DATA EXTRACTS START

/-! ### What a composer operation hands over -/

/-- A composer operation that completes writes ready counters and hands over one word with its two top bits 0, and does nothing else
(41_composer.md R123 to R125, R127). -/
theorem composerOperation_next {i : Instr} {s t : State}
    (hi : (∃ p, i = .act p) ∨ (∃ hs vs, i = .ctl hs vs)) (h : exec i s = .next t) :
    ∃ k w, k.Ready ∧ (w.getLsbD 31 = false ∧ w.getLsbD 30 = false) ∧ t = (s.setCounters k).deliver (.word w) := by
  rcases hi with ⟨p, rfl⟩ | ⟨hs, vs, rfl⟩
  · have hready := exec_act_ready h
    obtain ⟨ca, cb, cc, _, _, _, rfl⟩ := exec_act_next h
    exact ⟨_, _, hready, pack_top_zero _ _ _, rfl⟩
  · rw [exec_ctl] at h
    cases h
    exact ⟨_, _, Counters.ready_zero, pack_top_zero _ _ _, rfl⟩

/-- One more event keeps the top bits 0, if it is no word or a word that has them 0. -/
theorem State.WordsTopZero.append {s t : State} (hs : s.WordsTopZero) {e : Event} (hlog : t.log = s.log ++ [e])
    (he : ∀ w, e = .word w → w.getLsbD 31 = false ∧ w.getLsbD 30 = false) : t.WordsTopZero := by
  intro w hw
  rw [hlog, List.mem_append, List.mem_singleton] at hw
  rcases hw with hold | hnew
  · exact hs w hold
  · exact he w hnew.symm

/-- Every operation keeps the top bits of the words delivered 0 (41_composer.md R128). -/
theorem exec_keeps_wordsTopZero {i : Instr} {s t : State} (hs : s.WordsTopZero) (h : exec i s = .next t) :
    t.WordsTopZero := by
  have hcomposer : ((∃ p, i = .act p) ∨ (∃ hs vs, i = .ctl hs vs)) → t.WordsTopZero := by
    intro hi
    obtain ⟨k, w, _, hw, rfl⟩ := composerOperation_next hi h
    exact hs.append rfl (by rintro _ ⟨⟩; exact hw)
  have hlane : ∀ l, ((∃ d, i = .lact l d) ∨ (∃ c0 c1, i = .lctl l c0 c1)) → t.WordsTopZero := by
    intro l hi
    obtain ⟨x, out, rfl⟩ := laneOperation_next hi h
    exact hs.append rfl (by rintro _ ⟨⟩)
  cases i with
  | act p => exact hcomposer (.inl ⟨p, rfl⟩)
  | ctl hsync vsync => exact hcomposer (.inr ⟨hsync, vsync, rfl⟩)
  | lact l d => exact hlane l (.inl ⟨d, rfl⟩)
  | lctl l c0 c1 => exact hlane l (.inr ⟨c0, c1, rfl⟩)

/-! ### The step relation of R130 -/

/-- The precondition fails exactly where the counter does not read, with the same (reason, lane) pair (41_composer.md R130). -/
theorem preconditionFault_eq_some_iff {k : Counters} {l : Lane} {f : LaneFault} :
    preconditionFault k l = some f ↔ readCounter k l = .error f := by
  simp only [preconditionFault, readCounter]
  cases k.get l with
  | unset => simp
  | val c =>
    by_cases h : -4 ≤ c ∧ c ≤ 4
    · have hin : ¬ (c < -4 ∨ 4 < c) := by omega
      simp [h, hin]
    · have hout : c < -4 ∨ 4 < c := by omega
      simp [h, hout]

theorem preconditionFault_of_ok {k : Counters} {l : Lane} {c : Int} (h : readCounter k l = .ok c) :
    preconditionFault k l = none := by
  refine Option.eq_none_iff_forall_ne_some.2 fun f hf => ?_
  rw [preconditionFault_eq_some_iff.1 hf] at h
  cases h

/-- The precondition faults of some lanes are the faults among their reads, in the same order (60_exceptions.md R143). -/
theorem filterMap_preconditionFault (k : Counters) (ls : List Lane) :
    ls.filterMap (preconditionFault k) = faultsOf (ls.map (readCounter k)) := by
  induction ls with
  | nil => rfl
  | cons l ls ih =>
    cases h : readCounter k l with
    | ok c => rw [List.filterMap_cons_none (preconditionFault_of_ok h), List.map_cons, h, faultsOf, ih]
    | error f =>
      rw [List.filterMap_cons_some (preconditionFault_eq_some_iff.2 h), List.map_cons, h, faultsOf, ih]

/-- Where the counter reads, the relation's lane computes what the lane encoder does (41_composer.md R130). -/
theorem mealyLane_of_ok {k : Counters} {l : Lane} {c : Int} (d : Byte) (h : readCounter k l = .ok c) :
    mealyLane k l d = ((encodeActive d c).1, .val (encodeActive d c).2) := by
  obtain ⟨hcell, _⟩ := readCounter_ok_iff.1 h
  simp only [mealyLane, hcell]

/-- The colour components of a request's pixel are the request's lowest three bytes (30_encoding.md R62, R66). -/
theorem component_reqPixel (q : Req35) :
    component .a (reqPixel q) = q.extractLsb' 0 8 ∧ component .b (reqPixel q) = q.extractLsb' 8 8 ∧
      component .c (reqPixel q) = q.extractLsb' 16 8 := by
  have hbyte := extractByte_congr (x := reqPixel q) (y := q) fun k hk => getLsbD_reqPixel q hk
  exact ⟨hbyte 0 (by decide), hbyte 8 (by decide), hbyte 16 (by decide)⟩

DATA EXTRACTS END
DATA EXTRACTS START

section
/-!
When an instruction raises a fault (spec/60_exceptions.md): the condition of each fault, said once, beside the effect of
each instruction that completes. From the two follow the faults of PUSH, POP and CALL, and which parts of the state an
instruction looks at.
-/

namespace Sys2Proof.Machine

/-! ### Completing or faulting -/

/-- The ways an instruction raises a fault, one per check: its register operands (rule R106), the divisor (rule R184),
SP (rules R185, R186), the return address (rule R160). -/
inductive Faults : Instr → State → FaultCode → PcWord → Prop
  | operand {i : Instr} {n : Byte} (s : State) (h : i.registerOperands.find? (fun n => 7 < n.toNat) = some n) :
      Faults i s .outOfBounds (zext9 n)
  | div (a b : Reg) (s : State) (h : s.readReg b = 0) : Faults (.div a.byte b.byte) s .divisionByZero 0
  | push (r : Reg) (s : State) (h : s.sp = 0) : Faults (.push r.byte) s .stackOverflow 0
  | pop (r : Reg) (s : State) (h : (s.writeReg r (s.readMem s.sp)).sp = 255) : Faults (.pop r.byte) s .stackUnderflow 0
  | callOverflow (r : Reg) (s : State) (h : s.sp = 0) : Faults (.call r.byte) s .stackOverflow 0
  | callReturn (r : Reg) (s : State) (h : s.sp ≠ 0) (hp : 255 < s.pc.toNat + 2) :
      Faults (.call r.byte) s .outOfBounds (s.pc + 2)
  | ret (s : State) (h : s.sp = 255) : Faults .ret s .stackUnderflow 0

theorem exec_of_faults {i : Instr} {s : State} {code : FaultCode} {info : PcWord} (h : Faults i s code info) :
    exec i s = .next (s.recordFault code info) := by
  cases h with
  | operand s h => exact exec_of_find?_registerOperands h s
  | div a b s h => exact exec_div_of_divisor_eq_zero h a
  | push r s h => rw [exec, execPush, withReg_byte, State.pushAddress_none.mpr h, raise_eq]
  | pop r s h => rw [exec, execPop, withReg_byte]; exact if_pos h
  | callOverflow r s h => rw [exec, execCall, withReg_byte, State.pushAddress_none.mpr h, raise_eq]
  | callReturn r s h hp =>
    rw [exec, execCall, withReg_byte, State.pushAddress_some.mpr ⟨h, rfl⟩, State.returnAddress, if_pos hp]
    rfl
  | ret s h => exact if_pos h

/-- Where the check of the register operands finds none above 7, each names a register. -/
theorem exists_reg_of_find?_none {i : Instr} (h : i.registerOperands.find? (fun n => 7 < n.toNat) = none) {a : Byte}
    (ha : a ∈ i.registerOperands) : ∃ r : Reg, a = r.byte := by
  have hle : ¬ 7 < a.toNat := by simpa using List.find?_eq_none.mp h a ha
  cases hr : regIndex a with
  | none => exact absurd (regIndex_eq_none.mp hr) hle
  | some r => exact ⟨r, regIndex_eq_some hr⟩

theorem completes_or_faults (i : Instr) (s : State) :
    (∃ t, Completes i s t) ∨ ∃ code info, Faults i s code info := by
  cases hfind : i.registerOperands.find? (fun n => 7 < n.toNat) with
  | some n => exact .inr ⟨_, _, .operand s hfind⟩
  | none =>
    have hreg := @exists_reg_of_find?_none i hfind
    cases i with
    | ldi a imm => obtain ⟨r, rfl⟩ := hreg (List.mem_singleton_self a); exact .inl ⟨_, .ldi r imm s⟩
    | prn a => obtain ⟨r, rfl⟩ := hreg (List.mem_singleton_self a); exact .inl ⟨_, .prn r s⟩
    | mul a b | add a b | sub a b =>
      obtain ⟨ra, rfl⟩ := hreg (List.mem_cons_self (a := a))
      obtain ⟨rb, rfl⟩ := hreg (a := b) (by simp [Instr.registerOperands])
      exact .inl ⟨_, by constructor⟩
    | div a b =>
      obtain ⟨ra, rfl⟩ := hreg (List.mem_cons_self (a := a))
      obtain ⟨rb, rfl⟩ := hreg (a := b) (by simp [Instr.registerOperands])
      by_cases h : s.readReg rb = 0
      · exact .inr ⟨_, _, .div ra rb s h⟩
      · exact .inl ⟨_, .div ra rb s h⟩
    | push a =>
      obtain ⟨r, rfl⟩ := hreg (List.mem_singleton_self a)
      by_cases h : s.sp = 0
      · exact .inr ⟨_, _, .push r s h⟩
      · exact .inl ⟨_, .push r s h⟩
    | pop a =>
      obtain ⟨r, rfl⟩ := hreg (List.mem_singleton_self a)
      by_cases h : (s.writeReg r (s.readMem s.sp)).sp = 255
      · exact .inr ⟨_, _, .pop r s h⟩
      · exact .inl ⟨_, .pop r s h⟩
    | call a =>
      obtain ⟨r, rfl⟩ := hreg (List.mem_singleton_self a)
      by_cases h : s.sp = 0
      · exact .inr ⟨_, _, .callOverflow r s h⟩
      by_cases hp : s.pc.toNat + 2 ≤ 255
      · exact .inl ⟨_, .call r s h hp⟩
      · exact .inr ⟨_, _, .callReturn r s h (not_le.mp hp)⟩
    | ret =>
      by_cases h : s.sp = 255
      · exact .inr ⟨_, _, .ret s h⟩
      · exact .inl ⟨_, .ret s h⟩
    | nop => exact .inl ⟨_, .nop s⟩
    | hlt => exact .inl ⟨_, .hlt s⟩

DATA EXTRACTS END
DATA EXTRACTS START

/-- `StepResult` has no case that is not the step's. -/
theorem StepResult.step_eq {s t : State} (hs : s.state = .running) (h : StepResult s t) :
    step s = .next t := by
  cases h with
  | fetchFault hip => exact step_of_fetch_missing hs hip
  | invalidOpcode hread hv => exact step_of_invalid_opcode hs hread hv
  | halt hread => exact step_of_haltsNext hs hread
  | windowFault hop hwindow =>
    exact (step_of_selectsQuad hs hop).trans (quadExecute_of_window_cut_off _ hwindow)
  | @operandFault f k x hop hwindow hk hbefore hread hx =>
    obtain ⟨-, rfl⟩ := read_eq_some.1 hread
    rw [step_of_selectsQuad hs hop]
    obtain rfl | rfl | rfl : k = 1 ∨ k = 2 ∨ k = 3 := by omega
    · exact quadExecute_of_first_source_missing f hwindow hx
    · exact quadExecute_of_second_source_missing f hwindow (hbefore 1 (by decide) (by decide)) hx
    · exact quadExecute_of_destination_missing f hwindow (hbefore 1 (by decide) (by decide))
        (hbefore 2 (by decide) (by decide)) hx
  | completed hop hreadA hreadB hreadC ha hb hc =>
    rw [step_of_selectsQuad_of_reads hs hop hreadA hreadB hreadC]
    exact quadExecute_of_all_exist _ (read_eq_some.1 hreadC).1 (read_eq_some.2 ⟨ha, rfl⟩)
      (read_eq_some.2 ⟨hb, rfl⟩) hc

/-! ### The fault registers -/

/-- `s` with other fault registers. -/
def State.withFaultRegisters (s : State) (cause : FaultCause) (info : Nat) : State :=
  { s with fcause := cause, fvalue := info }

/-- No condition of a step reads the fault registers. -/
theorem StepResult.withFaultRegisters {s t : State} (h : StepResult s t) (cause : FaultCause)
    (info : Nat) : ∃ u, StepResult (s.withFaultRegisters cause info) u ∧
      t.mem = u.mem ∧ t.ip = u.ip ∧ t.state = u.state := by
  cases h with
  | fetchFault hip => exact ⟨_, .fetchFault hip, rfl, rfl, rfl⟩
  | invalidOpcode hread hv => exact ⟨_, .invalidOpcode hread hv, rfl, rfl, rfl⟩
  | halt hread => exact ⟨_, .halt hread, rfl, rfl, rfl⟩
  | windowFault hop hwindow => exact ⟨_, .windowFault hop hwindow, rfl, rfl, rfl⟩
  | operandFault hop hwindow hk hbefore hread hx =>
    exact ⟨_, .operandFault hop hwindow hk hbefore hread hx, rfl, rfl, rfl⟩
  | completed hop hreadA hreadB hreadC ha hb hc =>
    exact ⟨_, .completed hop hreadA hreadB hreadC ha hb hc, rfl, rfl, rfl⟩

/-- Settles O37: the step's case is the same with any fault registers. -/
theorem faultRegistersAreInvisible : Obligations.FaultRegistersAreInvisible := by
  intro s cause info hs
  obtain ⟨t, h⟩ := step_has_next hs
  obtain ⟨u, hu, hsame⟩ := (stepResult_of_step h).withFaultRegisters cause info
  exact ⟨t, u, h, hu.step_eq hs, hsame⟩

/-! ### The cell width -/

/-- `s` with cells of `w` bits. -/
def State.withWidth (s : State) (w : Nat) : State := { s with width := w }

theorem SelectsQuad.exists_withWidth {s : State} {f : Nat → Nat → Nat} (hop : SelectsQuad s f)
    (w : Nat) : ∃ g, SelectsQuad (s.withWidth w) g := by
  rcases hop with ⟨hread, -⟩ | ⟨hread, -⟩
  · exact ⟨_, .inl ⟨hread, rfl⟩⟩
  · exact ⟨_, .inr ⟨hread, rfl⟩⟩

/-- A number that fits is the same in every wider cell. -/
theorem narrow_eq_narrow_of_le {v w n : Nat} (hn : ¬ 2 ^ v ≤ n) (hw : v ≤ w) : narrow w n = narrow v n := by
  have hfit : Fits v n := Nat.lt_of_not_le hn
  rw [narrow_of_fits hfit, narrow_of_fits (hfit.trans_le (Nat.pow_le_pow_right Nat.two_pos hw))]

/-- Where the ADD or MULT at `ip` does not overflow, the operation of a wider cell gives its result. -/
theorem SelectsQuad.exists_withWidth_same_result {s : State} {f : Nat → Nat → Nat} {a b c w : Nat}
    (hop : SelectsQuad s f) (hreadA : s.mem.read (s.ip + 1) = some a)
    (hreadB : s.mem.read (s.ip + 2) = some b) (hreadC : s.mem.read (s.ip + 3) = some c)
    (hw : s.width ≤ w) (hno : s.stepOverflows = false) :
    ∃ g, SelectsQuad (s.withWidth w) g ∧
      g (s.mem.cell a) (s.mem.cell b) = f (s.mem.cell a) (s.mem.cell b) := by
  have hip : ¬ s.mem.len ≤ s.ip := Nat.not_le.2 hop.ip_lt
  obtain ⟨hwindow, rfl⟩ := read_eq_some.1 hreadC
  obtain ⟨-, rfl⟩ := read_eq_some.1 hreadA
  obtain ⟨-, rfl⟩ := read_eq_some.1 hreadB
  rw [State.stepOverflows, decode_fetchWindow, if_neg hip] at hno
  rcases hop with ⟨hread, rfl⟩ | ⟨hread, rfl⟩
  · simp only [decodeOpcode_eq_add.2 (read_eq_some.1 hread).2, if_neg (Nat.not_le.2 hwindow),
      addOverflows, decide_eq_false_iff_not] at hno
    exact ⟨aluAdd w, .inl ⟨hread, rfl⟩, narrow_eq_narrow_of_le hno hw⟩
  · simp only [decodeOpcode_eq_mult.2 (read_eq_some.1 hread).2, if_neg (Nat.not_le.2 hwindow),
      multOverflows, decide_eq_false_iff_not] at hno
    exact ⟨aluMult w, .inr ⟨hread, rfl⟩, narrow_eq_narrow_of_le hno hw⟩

DATA EXTRACTS END

- _WORK INSTRUCTIONS_: Tell how many lines of the data include the word "halt", and nothing else.

- _OUTPUT OF THE TASK_: 2